In the records below, begin at the line containing "segOverride (pre ++ q)" and end at the line containing "operandAddress s pre'"; quote every line in that span exactly, including both boundary lines, and no others.

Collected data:
○ ○ ○ ○ ○
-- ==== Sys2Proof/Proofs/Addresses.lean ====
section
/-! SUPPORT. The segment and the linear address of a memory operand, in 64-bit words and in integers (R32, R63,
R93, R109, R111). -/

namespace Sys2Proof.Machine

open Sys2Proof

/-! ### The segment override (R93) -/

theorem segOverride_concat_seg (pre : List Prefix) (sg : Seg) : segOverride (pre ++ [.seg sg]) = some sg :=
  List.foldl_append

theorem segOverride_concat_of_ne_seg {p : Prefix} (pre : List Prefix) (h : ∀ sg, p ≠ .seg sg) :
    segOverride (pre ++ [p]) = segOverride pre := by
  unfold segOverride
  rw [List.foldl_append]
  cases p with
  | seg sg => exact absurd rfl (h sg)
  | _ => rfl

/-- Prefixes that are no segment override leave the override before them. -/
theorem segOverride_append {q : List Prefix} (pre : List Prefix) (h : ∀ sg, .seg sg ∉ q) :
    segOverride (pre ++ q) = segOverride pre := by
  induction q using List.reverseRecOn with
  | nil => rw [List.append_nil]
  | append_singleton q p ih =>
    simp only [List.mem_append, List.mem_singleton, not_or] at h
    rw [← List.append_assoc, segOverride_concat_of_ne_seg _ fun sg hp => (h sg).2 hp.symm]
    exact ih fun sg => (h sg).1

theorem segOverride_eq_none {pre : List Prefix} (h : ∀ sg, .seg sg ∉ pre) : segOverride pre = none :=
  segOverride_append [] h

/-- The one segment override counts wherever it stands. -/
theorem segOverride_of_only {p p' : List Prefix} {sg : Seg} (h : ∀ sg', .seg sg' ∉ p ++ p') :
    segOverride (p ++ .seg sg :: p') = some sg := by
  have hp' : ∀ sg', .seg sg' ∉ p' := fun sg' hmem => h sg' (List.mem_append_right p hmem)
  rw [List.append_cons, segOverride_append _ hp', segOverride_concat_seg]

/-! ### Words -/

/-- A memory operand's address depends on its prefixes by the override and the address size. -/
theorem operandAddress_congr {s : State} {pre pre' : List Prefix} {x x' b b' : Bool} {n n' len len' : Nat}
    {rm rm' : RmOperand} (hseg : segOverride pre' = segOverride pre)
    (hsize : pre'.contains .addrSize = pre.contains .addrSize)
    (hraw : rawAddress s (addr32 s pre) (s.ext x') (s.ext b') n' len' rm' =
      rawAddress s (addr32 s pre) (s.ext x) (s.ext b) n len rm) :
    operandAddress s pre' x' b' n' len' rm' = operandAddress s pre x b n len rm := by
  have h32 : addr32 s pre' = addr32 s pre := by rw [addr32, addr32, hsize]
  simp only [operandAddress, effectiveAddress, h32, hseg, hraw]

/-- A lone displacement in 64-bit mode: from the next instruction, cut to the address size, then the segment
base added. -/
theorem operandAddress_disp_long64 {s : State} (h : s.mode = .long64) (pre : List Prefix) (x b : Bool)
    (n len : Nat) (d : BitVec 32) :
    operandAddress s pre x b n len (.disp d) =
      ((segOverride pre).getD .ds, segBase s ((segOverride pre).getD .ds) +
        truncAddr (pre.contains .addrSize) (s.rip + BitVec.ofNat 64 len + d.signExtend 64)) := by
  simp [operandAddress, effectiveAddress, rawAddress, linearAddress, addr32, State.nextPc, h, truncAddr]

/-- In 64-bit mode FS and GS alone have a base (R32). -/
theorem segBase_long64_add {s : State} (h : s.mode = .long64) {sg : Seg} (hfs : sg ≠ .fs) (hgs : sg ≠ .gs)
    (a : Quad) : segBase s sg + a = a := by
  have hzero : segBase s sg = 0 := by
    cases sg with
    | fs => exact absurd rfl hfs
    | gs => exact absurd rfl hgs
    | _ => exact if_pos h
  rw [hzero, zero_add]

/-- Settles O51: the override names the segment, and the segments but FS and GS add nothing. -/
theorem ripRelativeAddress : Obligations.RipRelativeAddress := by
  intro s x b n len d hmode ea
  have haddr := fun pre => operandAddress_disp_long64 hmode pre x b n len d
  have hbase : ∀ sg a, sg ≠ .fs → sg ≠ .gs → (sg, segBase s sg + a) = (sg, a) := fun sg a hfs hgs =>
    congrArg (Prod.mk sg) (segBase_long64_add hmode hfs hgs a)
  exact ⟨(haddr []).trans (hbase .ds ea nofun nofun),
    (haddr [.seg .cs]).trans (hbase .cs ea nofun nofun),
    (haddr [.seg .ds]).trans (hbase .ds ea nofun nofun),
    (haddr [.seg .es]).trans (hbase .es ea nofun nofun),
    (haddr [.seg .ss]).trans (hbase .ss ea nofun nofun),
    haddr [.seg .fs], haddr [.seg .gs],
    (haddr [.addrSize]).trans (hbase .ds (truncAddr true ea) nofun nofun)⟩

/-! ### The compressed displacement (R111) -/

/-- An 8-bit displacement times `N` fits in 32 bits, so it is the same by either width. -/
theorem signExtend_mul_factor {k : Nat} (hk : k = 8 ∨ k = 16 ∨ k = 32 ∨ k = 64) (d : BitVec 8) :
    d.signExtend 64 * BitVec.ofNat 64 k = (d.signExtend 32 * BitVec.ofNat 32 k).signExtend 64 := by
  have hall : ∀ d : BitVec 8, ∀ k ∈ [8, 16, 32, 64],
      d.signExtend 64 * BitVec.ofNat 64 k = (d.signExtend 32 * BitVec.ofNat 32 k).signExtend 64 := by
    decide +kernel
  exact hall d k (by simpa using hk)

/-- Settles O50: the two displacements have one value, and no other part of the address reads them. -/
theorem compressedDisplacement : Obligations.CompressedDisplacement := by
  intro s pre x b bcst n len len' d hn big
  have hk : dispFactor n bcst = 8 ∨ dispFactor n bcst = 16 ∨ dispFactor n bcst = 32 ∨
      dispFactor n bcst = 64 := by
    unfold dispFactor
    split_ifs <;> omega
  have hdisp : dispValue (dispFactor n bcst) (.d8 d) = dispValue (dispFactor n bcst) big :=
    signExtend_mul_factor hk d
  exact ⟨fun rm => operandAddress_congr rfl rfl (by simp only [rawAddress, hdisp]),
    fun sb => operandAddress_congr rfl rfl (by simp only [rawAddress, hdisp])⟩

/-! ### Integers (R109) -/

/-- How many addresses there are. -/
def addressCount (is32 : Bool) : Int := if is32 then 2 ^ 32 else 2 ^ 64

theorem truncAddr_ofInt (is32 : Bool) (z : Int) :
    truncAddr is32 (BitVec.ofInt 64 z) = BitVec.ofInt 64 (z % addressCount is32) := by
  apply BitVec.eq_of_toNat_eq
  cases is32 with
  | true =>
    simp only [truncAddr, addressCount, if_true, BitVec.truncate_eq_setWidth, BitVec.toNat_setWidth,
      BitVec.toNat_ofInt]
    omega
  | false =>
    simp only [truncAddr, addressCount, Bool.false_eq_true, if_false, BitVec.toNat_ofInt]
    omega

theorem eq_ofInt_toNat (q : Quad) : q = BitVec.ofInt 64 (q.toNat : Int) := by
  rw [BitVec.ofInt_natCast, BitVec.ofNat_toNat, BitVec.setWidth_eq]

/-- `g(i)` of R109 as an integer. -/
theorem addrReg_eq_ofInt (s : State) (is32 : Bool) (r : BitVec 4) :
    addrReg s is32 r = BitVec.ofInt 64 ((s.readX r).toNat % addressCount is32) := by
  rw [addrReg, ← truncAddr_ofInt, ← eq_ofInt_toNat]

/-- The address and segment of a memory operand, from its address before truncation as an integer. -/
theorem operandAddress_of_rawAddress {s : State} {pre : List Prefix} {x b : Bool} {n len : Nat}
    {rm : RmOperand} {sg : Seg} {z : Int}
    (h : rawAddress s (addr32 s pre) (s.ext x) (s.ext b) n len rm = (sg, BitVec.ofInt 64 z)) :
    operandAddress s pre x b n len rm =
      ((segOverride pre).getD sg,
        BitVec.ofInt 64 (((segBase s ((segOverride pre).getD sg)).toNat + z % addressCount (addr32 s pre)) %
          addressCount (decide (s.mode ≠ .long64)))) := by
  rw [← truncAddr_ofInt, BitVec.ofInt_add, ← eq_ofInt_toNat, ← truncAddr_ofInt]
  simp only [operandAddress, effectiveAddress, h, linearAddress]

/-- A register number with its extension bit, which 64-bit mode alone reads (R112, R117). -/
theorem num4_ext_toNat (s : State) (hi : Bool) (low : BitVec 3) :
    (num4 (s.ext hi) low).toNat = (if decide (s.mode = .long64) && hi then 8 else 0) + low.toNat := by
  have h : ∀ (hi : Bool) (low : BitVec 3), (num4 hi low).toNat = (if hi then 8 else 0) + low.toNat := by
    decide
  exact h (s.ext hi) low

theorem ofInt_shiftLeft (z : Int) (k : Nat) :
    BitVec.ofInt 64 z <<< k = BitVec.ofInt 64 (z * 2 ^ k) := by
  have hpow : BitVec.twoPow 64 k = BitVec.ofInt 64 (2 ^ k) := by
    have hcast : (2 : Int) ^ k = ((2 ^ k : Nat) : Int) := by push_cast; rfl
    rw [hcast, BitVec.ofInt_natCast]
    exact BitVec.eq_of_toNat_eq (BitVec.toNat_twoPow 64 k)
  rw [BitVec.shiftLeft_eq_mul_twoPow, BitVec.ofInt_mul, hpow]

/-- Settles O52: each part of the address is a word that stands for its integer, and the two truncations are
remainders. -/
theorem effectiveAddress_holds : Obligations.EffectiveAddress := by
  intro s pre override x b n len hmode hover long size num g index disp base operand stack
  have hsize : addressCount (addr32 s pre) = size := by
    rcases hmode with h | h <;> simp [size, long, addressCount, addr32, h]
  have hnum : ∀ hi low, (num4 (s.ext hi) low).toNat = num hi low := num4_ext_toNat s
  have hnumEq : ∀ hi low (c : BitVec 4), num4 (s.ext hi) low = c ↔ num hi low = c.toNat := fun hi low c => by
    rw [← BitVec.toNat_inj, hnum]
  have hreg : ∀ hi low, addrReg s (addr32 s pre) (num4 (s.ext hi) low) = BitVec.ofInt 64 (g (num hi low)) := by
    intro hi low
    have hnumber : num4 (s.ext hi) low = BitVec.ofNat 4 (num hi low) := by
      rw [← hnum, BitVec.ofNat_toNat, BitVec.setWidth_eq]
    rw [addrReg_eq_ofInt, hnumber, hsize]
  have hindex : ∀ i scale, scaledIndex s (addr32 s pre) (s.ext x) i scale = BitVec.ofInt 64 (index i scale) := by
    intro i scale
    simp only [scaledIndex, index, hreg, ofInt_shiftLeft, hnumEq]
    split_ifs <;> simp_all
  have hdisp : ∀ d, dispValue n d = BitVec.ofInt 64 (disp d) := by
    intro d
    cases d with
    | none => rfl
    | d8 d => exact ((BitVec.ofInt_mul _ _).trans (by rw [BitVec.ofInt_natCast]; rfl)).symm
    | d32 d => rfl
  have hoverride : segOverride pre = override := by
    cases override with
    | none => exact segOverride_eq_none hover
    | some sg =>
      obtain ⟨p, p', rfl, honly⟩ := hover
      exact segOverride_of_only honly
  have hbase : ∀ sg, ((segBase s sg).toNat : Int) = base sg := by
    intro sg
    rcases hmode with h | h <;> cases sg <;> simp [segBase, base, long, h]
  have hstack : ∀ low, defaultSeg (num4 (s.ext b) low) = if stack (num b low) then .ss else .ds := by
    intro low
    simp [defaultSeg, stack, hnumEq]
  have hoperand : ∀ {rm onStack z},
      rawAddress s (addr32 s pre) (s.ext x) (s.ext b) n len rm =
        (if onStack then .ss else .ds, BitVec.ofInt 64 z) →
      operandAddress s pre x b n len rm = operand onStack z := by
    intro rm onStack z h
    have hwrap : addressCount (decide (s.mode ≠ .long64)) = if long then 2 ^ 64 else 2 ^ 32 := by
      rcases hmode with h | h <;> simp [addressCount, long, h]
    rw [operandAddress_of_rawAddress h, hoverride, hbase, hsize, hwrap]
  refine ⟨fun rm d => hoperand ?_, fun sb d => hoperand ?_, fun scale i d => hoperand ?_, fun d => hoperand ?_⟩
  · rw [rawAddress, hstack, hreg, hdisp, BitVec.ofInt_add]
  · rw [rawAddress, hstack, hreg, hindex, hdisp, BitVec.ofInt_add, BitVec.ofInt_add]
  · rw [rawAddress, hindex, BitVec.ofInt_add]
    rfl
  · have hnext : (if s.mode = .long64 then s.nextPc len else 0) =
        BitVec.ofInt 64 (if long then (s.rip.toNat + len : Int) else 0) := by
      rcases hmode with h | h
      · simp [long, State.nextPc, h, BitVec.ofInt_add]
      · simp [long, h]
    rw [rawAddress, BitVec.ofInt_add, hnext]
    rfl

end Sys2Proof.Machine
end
○ ○ ○ ○ ○
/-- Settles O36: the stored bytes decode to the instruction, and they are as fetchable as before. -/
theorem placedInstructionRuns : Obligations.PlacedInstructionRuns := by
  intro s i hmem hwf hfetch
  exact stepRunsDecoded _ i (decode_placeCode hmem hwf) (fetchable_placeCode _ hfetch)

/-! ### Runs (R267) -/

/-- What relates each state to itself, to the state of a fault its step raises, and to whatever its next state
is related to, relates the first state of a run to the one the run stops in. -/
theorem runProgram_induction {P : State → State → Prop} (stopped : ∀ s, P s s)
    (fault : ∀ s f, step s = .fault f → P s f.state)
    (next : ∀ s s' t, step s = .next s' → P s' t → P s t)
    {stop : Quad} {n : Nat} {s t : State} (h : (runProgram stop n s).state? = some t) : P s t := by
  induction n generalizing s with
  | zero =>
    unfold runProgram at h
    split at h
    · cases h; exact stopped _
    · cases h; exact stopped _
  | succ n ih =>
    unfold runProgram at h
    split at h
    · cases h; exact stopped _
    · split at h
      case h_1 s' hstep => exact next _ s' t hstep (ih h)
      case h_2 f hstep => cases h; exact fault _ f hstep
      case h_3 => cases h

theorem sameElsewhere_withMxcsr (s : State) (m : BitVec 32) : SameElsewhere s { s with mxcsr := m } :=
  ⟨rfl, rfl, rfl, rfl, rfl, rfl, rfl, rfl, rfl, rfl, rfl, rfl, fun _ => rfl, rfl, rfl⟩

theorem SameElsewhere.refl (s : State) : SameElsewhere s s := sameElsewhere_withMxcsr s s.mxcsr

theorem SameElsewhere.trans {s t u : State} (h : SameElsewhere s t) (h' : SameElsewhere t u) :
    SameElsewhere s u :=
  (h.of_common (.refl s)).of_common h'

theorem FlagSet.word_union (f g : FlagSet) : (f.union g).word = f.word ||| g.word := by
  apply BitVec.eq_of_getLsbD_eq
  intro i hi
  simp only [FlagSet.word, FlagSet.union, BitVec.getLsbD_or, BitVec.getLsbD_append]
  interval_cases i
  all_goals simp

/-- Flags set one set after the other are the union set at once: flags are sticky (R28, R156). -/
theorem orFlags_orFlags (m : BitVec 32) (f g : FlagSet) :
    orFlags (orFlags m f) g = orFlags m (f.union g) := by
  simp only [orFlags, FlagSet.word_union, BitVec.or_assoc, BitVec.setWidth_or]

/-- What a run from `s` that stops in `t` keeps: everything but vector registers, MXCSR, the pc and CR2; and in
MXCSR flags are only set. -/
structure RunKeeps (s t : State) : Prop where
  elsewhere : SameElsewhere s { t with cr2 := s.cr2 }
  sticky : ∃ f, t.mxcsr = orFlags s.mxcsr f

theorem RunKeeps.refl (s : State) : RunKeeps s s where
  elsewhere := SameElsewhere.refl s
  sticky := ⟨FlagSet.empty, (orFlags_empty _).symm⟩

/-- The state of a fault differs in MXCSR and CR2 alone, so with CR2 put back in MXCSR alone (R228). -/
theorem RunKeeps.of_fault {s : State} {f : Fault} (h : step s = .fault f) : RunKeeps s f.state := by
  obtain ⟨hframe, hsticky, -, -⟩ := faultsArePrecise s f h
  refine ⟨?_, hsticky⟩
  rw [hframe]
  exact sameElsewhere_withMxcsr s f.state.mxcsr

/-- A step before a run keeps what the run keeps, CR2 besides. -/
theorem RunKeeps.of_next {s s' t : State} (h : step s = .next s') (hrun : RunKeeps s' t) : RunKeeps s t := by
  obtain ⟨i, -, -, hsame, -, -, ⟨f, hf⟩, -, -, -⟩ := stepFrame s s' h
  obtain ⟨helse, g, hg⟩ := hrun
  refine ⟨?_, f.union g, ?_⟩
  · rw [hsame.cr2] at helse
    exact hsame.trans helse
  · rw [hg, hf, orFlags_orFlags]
○ ○ ○ ○ ○
§ **PROBLEM SOLUTION**:
    segOverride (pre ++ q) = segOverride pre := by
  induction q using List.reverseRecOn with
  | nil => rw [List.append_nil]
  | append_singleton q p ih =>
    simp only [List.mem_append, List.mem_singleton, not_or] at h
    rw [← List.append_assoc, segOverride_concat_of_ne_seg _ fun sg hp => (h sg).2 hp.symm]
    exact ih fun sg => (h sg).1

theorem segOverride_eq_none {pre : List Prefix} (h : ∀ sg, .seg sg ∉ pre) : segOverride pre = none :=
  segOverride_append [] h

/-- The one segment override counts wherever it stands. -/
theorem segOverride_of_only {p p' : List Prefix} {sg : Seg} (h : ∀ sg', .seg sg' ∉ p ++ p') :
    segOverride (p ++ .seg sg :: p') = some sg := by
  have hp' : ∀ sg', .seg sg' ∉ p' := fun sg' hmem => h sg' (List.mem_append_right p hmem)
  rw [List.append_cons, segOverride_append _ hp', segOverride_concat_seg]

/-! ### Words -/

/-- A memory operand's address depends on its prefixes by the override and the address size. -/
theorem operandAddress_congr {s : State} {pre pre' : List Prefix} {x x' b b' : Bool} {n n' len len' : Nat}
    {rm rm' : RmOperand} (hseg : segOverride pre' = segOverride pre)
    (hsize : pre'.contains .addrSize = pre.contains .addrSize)
    (hraw : rawAddress s (addr32 s pre) (s.ext x') (s.ext b') n' len' rm' =
      rawAddress s (addr32 s pre) (s.ext x) (s.ext b) n len rm) :
    operandAddress s pre' x' b' n' len' rm' = operandAddress s pre x b n len rm := by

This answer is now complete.